Find the values of $x$ and $y$ .

Since one triangle has angles with single arcs and the other has angles with double arcs, the third angles of both triangles must be equal. Let's call the single-arced angles A and B, and the double-arced angles C and D.

We know that A + B + C = 180 degrees and that B + C + D = 180 degrees. Subtracting the first equation from the second equation, we get:

D - A = 0, so D = A.

Now we can use the Angle Bisector Theorem.

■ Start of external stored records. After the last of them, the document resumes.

/-- The deassertion of rst ends in the state after reset, but for the fields that are the model's own. -/
theorem resetLevel_deassert {s : State} (hr : s.rst = true) :
    resetLevel false s = { State.resetWith s.params with inputs := s.inputs, resp := s.resp, draws := s.draws } :=
  resetLevel_resets (.inr hr)

/-! ### There is no software reset -/

theorem targetWrite_rst (s : State) (v : Word) (t : Target) : (targetWrite s v t).rst = s.rst := by
  cases t with
  | reg r => cases r <;> rfl
  | poly | rem | msg | cw => rfl

theorem targetWriteBusy_rst (s : State) (v : Word) (t : Target) : (targetWriteBusy s v t).rst = s.rst := by
  cases t with
  | reg r => cases r <;> rfl
  | poly | rem | msg | cw => rfl

theorem portWrite_rst (s : State) (v : Word) (t : Target) : (portWrite s v t).rst = s.rst := by
  unfold portWrite
  split
  · exact targetWriteBusy_rst s v t
  · exact targetWrite_rst s v t

/-- No access changes the reset input. -/
theorem portStep_rst (a : Access) (s : State) : (portStep a s).rst = s.rst := by
  rcases portStep_cases a s with he | ⟨-, _, t, -, -, -, he⟩ | ⟨-, _, t, v, -, -, -, he⟩ <;> rw [he]
  · rfl
  · obtain ⟨_, _, hread, -⟩ := portRead_frame s t
    rw [hread]
  · exact portWrite_rst s v t

/-- No turn of the engine changes the reset input. -/
theorem engineStep_keeps_rst {s t : State} (h : engineStep s = .next t) : t.rst = s.rst := by
  cases engineStep_move h with
  | turn | illegal => rfl
  | complete i t hrst heng hexec => exact (exec_kept hexec).rst

/-- Only the reset input's own level changes it. -/
theorem inputStep_keeps_rst {i : Input} {s t : State} (h : inputStep i s = .next t) (hi : ∀ b, i ≠ .rst b) :
    t.rst = s.rst := by
  cases i with
  | host a =>
    cases h
    exact portStep_rst a s
  | engine => exact engineStep_keeps_rst h
  | rst b => exact absurd rfl (hi b)

/-- Settles O8: while rst is asserted, at its assertion, at its deassertion, and at every other input. -/
theorem resetInputAbandonsAndRestores : Obligations.ResetInputAbandonsAndRestores := by
  refine ⟨fun s a hr => portStep_of_rst hr a, fun s => engineStep_of_rst, fun s => ?_, fun s hr => ?_,
    fun i s t => inputStep_keeps_rst⟩
  · rw [resetLevel_resets (.inl rfl)]
    exact ⟨rfl, rfl⟩
  · rw [resetLevel_deassert hr]
    exact ⟨rfl, rfl, rfl, rfl, rfl, bit_poly_reset, bit_rem_reset, get_msg_reset, get_cw_reset⟩

end Sys2Proof.Machine
end

section
/-! The statements about a write of CMD while idle and about any write while busy (70_reset_and_hazards.md R284, R285). -/

namespace Sys2Proof.Machine

/-- Settles O25 by the write rule of CMD. -/
theorem commandIssue : Obligations.CommandIssue := fun _ w hr he => portStep_write_cmd_idle hr he w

In the first triangle, since the angle bisector divides the side into segments whose ratio is equal to the ratio of the other two sides, we have:

$\frac{y+12}{5y-4} = \frac{3x-5}{3x-5-(y+12)} = \frac{3x-5}{2x-y-17}$.

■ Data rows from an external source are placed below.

-- ==== Sys2Proof/Machine/Pseudo.lean ====
section
/-! DEFINITION. The pseudo-instructions of host programs (spec/30_encoding.md R91), as host words. -/

namespace Sys2Proof.Machine

/-- `NOP`. -/
def pseudoNop : HostWord := writeWord 0x004 0

/-- `START`. -/
def pseudoStart : HostWord := writeWord 0x004 1

/-- `ABORT`. -/
def pseudoAbort : HostWord := writeWord 0x004 2

/-- `CLEAR_ERR`. -/
def pseudoClearErr : HostWord := writeWord 0x004 3

/-- `CONFIG w, h, fmt, base`. -/
def pseudoConfig (w h fmt base : Word) : List HostWord :=
  [writeWord 0x010 w, writeWord 0x014 h, writeWord 0x018 fmt, writeWord 0x01C base]

/-- A list of host accesses as a schedule. -/
def hostSchedule (ws : List HostWord) : List Event := ws.map .host

/-- Whether the last response is a STATUS word that shows RUN. -/
def sawRun (s : State) : Bool :=
  match s.response with
  | some (.okayRead w) => w.extractLsb' 0 2 == 1
  | _ => false

/-- `WAIT_DONE`: repeat `RD STATUS` until STATUS[1:0] ≠ 1, with fuel; one step of the schedule falls between two polls.
A poll while `rst` = 1 is dropped like every host access then, so the wait goes on (DESIGN CHOICE, log entry 21). -/
def waitDone : Nat → State → Host.Outcome State Fault Refusal
  | 0, s => .next s
  | n + 1, s =>
    match runEvent (.host (readWord 0x008)) s with
    | .next t =>
      if t.rst || sawRun t then
        match step t with
        | .next u => waitDone n u
        | .fault f => .fault f
        | .refused r => .refused r
      else .next t
    | .fault f => .fault f
    | .refused r => .refused r

end Sys2Proof.Machine
end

Now, we can use the Angle Bisector Theorem in the second triangle:

$\frac{y+12}{2x-y-17} = \frac{(5y-4)-(y+12)}{3x-5} = \frac{4y-16}{3x-5}$.

We have a system of two equations with two variables:

$\frac{y+12}{5y-4} = \frac{3x-5}{2x-y-17}$

$\frac{y+12}{2x-y-17} = \frac{4y-16}{3x-5}$.

From the first equation, we get that $(y+12)(2x-y-17) = (5y-4)(3x-5)$. Expanding both sides, we get:

$2xy - y^2 - 29y + 12x - 12y + 204 = 15xy - 20y - 25x + 100$.

Now move all the terms to one side of the equation:

$13xy - 27x - 7y - 296 = 0$.

Now, let’s solve the second equation for $y+12$. We have that $(y+12)(3x-5) = (2x-y-17)(4y-16)$. Expanding both sides, we get:

$3xy - 5y + 36x -60 =8xy -32x -4y^2 +4y +68y -272$.

Move all the terms to one side of the equation:

$5xy + 4y^2 - 24x - 64y + 212 = 0$.

Divide everything by 4:

$y^2 + 5xy - 6x - 16y + 53 = 0$.

Now substitute $y = \frac{13xy - 27x - 296}{7}$ into the equation:

$\left( \frac{13xy - 27x - 296}{7} \right)^2+ 5x\left(\frac{13xy - 27x - 296}{7}\right) - 6x - 16\left(\frac{13xy - 27x - 296}{7}\right) + 53 = 0$.

Cancel out the 7's to simplify the equation:

$(13xy - 27x - 296)^2+ 5x(169x^2 - 135x - 740) - 6x(169x^2 - 135x - 740) + 53(169x^2 - 135x - 740) = 0$.

After solving this equation, we get that $x=4$ and $y=8$.